___ Given data ___
/-! ## memWrite -/

@[simp] theorem memWrite_a (s : State) (addr : Word) (v : Byte) : (memWrite addr v s).a = s.a := rfl
@[simp] theorem memWrite_b (s : State) (addr : Word) (v : Byte) : (memWrite addr v s).b = s.b := rfl
@[simp] theorem memWrite_c (s : State) (addr : Word) (v : Byte) : (memWrite addr v s).c = s.c := rfl
@[simp] theorem memWrite_d (s : State) (addr : Word) (v : Byte) : (memWrite addr v s).d = s.d := rfl
@[simp] theorem memWrite_e (s : State) (addr : Word) (v : Byte) : (memWrite addr v s).e = s.e := rfl
@[simp] theorem memWrite_h (s : State) (addr : Word) (v : Byte) : (memWrite addr v s).h = s.h := rfl
@[simp] theorem memWrite_l (s : State) (addr : Word) (v : Byte) : (memWrite addr v s).l = s.l := rfl
@[simp] theorem memWrite_sp (s : State) (addr : Word) (v : Byte) : (memWrite addr v s).sp = s.sp := rfl
@[simp] theorem memWrite_pc (s : State) (addr : Word) (v : Byte) : (memWrite addr v s).pc = s.pc := rfl
@[simp] theorem memWrite_flags (s : State) (addr : Word) (v : Byte) : (memWrite addr v s).flags = s.flags := rfl
@[simp] theorem memWrite_inte (s : State) (addr : Word) (v : Byte) : (memWrite addr v s).inte = s.inte := rfl
@[simp] theorem memWrite_mem (s : State) (addr : Word) (v : Byte) :
    (memWrite addr v s).mem = Memory.write s.mem (s.index addr) v := rfl
@[simp] theorem memWrite_run (s : State) (addr : Word) (v : Byte) : (memWrite addr v s).run = s.run := rfl
@[simp] theorem memWrite_fault (s : State) (addr : Word) (v : Byte) : (memWrite addr v s).fault = s.fault := rfl
@[simp] theorem memWrite_io (s : State) (addr : Word) (v : Byte) : (memWrite addr v s).io = s.io := rfl
@[simp] theorem memWrite_cfg (s : State) (addr : Word) (v : Byte) : (memWrite addr v s).cfg = s.cfg := rfl
@[simp] theorem memWrite_reg (s : State) (addr : Word) (v : Byte) (q : Reg) :
    (memWrite addr v s).reg q = s.reg q := by cases q <;> rfl
@[simp] theorem memWrite_bc (s : State) (addr : Word) (v : Byte) : (memWrite addr v s).bc = s.bc := rfl
@[simp] theorem memWrite_de (s : State) (addr : Word) (v : Byte) : (memWrite addr v s).de = s.de := rfl
@[simp] theorem memWrite_hl (s : State) (addr : Word) (v : Byte) : (memWrite addr v s).hl = s.hl := rfl
@[simp] theorem memWrite_index (s : State) (addr : Word) (v : Byte) (at_ : Word) :
    (memWrite addr v s).index at_ = s.index at_ := rfl

/-! ## memWriteWord -/

@[simp] theorem memWriteWord_a (s : State) (addr w : Word) : (memWriteWord addr w s).a = s.a := rfl
@[simp] theorem memWriteWord_b (s : State) (addr w : Word) : (memWriteWord addr w s).b = s.b := rfl
@[simp] theorem memWriteWord_c (s : State) (addr w : Word) : (memWriteWord addr w s).c = s.c := rfl
@[simp] theorem memWriteWord_d (s : State) (addr w : Word) : (memWriteWord addr w s).d = s.d := rfl
@[simp] theorem memWriteWord_e (s : State) (addr w : Word) : (memWriteWord addr w s).e = s.e := rfl
@[simp] theorem memWriteWord_h (s : State) (addr w : Word) : (memWriteWord addr w s).h = s.h := rfl
@[simp] theorem memWriteWord_l (s : State) (addr w : Word) : (memWriteWord addr w s).l = s.l := rfl
@[simp] theorem memWriteWord_sp (s : State) (addr w : Word) : (memWriteWord addr w s).sp = s.sp := rfl
@[simp] theorem memWriteWord_pc (s : State) (addr w : Word) : (memWriteWord addr w s).pc = s.pc := rfl
@[simp] theorem memWriteWord_flags (s : State) (addr w : Word) : (memWriteWord addr w s).flags = s.flags := rfl
@[simp] theorem memWriteWord_inte (s : State) (addr w : Word) : (memWriteWord addr w s).inte = s.inte := rfl
@[simp] theorem memWriteWord_run (s : State) (addr w : Word) : (memWriteWord addr w s).run = s.run := rfl
@[simp] theorem memWriteWord_fault (s : State) (addr w : Word) : (memWriteWord addr w s).fault = s.fault := rfl
@[simp] theorem memWriteWord_io (s : State) (addr w : Word) : (memWriteWord addr w s).io = s.io := rfl
@[simp] theorem memWriteWord_cfg (s : State) (addr w : Word) : (memWriteWord addr w s).cfg = s.cfg := rfl
@[simp] theorem memWriteWord_reg (s : State) (addr w : Word) (q : Reg) :
    (memWriteWord addr w s).reg q = s.reg q := by cases q <;> rfl
@[simp] theorem memWriteWord_bc (s : State) (addr w : Word) : (memWriteWord addr w s).bc = s.bc := rfl
@[simp] theorem memWriteWord_de (s : State) (addr w : Word) : (memWriteWord addr w s).de = s.de := rfl
@[simp] theorem memWriteWord_hl (s : State) (addr w : Word) : (memWriteWord addr w s).hl = s.hl := rfl
@[simp] theorem memWriteWord_index (s : State) (addr w : Word) (at_ : Word) :
    (memWriteWord addr w s).index at_ = s.index at_ := rfl

/-! ## setReg -/

@[simp] theorem setReg_sp (s : State) (r : Reg) (v : Byte) : (s.setReg r v).sp = s.sp := by cases r <;> rfl
@[simp] theorem setReg_pc (s : State) (r : Reg) (v : Byte) : (s.setReg r v).pc = s.pc := by cases r <;> rfl
@[simp] theorem setReg_flags (s : State) (r : Reg) (v : Byte) : (s.setReg r v).flags = s.flags := by cases r <;> rfl
@[simp] theorem setReg_inte (s : State) (r : Reg) (v : Byte) : (s.setReg r v).inte = s.inte := by cases r <;> rfl
@[simp] theorem setReg_mem (s : State) (r : Reg) (v : Byte) : (s.setReg r v).mem = s.mem := by cases r <;> rfl
@[simp] theorem setReg_run (s : State) (r : Reg) (v : Byte) : (s.setReg r v).run = s.run := by cases r <;> rfl
@[simp] theorem setReg_fault (s : State) (r : Reg) (v : Byte) : (s.setReg r v).fault = s.fault := by cases r <;> rfl
@[simp] theorem setReg_io (s : State) (r : Reg) (v : Byte) : (s.setReg r v).io = s.io := by cases r <;> rfl
@[simp] theorem setReg_cfg (s : State) (r : Reg) (v : Byte) : (s.setReg r v).cfg = s.cfg := by cases r <;> rfl
@[simp] theorem setReg_index (s : State) (r : Reg) (v : Byte) (at_ : Word) :
    (s.setReg r v).index at_ = s.index at_ := by cases r <;> rfl
@[simp] theorem setReg_memRead (s : State) (r : Reg) (v : Byte) (at_ : Word) :
    memRead (s.setReg r v) at_ = memRead s at_ := by cases r <;> rfl
@[simp] theorem setReg_memReadWord (s : State) (r : Reg) (v : Byte) (at_ : Word) :
    memReadWord (s.setReg r v) at_ = memReadWord s at_ := by cases r <;> rfl

/-! ## setBC -/

@[simp] theorem setBC_a (s : State) (w : Word) : (s.setBC w).a = s.a := rfl
@[simp] theorem setBC_b (s : State) (w : Word) : (s.setBC w).b = highByte w := rfl
@[simp] theorem setBC_c (s : State) (w : Word) : (s.setBC w).c = lowByte w := rfl
@[simp] theorem setBC_d (s : State) (w : Word) : (s.setBC w).d = s.d := rfl
@[simp] theorem setBC_e (s : State) (w : Word) : (s.setBC w).e = s.e := rfl
@[simp] theorem setBC_h (s : State) (w : Word) : (s.setBC w).h = s.h := rfl
@[simp] theorem setBC_l (s : State) (w : Word) : (s.setBC w).l = s.l := rfl
@[simp] theorem setBC_sp (s : State) (w : Word) : (s.setBC w).sp = s.sp := rfl
@[simp] theorem setBC_pc (s : State) (w : Word) : (s.setBC w).pc = s.pc := rfl
@[simp] theorem setBC_flags (s : State) (w : Word) : (s.setBC w).flags = s.flags := rfl
@[simp] theorem setBC_inte (s : State) (w : Word) : (s.setBC w).inte = s.inte := rfl
@[simp] theorem setBC_mem (s : State) (w : Word) : (s.setBC w).mem = s.mem := rfl
@[simp] theorem setBC_run (s : State) (w : Word) : (s.setBC w).run = s.run := rfl
@[simp] theorem setBC_fault (s : State) (w : Word) : (s.setBC w).fault = s.fault := rfl
@[simp] theorem setBC_io (s : State) (w : Word) : (s.setBC w).io = s.io := rfl
@[simp] theorem setBC_cfg (s : State) (w : Word) : (s.setBC w).cfg = s.cfg := rfl
@[simp] theorem setBC_index (s : State) (w : Word) (at_ : Word) : (s.setBC w).index at_ = s.index at_ := rfl
@[simp] theorem setBC_memRead (s : State) (w : Word) (at_ : Word) : memRead (s.setBC w) at_ = memRead s at_ := rfl
@[simp] theorem setBC_memReadWord (s : State) (w : Word) (at_ : Word) :
    memReadWord (s.setBC w) at_ = memReadWord s at_ := rfl

/-! ## setDE -/

@[simp] theorem setDE_a (s : State) (w : Word) : (s.setDE w).a = s.a := rfl
@[simp] theorem setDE_b (s : State) (w : Word) : (s.setDE w).b = s.b := rfl
@[simp] theorem setDE_c (s : State) (w : Word) : (s.setDE w).c = s.c := rfl
@[simp] theorem setDE_d (s : State) (w : Word) : (s.setDE w).d = highByte w := rfl
@[simp] theorem setDE_e (s : State) (w : Word) : (s.setDE w).e = lowByte w := rfl
@[simp] theorem setDE_h (s : State) (w : Word) : (s.setDE w).h = s.h := rfl
@[simp] theorem setDE_l (s : State) (w : Word) : (s.setDE w).l = s.l := rfl
@[simp] theorem setDE_sp (s : State) (w : Word) : (s.setDE w).sp = s.sp := rfl
@[simp] theorem setDE_pc (s : State) (w : Word) : (s.setDE w).pc = s.pc := rfl
@[simp] theorem setDE_flags (s : State) (w : Word) : (s.setDE w).flags = s.flags := rfl
@[simp] theorem setDE_inte (s : State) (w : Word) : (s.setDE w).inte = s.inte := rfl
@[simp] theorem setDE_mem (s : State) (w : Word) : (s.setDE w).mem = s.mem := rfl
@[simp] theorem setDE_run (s : State) (w : Word) : (s.setDE w).run = s.run := rfl
@[simp] theorem setDE_fault (s : State) (w : Word) : (s.setDE w).fault = s.fault := rfl
@[simp] theorem setDE_io (s : State) (w : Word) : (s.setDE w).io = s.io := rfl
@[simp] theorem setDE_cfg (s : State) (w : Word) : (s.setDE w).cfg = s.cfg := rfl
@[simp] theorem setDE_index (s : State) (w : Word) (at_ : Word) : (s.setDE w).index at_ = s.index at_ := rfl
@[simp] theorem setDE_memRead (s : State) (w : Word) (at_ : Word) : memRead (s.setDE w) at_ = memRead s at_ := rfl
@[simp] theorem setDE_memReadWord (s : State) (w : Word) (at_ : Word) :
    memReadWord (s.setDE w) at_ = memReadWord s at_ := rfl

/-! ## setHL -/

@[simp] theorem setHL_a (s : State) (w : Word) : (s.setHL w).a = s.a := rfl
@[simp] theorem setHL_b (s : State) (w : Word) : (s.setHL w).b = s.b := rfl
@[simp] theorem setHL_c (s : State) (w : Word) : (s.setHL w).c = s.c := rfl
@[simp] theorem setHL_d (s : State) (w : Word) : (s.setHL w).d = s.d := rfl
@[simp] theorem setHL_e (s : State) (w : Word) : (s.setHL w).e = s.e := rfl
@[simp] theorem setHL_h (s : State) (w : Word) : (s.setHL w).h = highByte w := rfl
@[simp] theorem setHL_l (s : State) (w : Word) : (s.setHL w).l = lowByte w := rfl
@[simp] theorem setHL_sp (s : State) (w : Word) : (s.setHL w).sp = s.sp := rfl
@[simp] theorem setHL_pc (s : State) (w : Word) : (s.setHL w).pc = s.pc := rfl
@[simp] theorem setHL_flags (s : State) (w : Word) : (s.setHL w).flags = s.flags := rfl
@[simp] theorem setHL_inte (s : State) (w : Word) : (s.setHL w).inte = s.inte := rfl
@[simp] theorem setHL_mem (s : State) (w : Word) : (s.setHL w).mem = s.mem := rfl
@[simp] theorem setHL_run (s : State) (w : Word) : (s.setHL w).run = s.run := rfl
@[simp] theorem setHL_fault (s : State) (w : Word) : (s.setHL w).fault = s.fault := rfl
@[simp] theorem setHL_io (s : State) (w : Word) : (s.setHL w).io = s.io := rfl
@[simp] theorem setHL_cfg (s : State) (w : Word) : (s.setHL w).cfg = s.cfg := rfl
@[simp] theorem setHL_index (s : State) (w : Word) (at_ : Word) : (s.setHL w).index at_ = s.index at_ := rfl
@[simp] theorem setHL_memRead (s : State) (w : Word) (at_ : Word) : memRead (s.setHL w) at_ = memRead s at_ := rfl
@[simp] theorem setHL_memReadWord (s : State) (w : Word) (at_ : Word) :
    memReadWord (s.setHL w) at_ = memReadWord s at_ := rfl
___
*Activity*. Only one stretch is wanted, so please give again exactly the lines from the start of the data through the line containing "v s).inte = s.inte := rfl", both ends included.

*Solution to this exercise*.
/-! ## memWrite -/

@[simp] theorem memWrite_a (s : State) (addr : Word) (v : Byte) : (memWrite addr v s).a = s.a := rfl
@[simp] theorem memWrite_b (s : State) (addr : Word) (v : Byte) : (memWrite addr v s).b = s.b := rfl
@[simp] theorem memWrite_c (s : State) (addr : Word) (v : Byte) : (memWrite addr v s).c = s.c := rfl
@[simp] theorem memWrite_d (s : State) (addr : Word) (v : Byte) : (memWrite addr v s).d = s.d := rfl
@[simp] theorem memWrite_e (s : State) (addr : Word) (v : Byte) : (memWrite addr v s).e = s.e := rfl
@[simp] theorem memWrite_h (s : State) (addr : Word) (v : Byte) : (memWrite addr v s).h = s.h := rfl
@[simp] theorem memWrite_l (s : State) (addr : Word) (v : Byte) : (memWrite addr v s).l = s.l := rfl
@[simp] theorem memWrite_sp (s : State) (addr : Word) (v : Byte) : (memWrite addr v s).sp = s.sp := rfl
@[simp] theorem memWrite_pc (s : State) (addr : Word) (v : Byte) : (memWrite addr v s).pc = s.pc := rfl
@[simp] theorem memWrite_flags (s : State) (addr : Word) (v : Byte) : (memWrite addr v s).flags = s.flags := rfl
@[simp] theorem memWrite_inte (s : State) (addr : Word) (v : Byte) : (memWrite addr v s).inte = s.inte := rfl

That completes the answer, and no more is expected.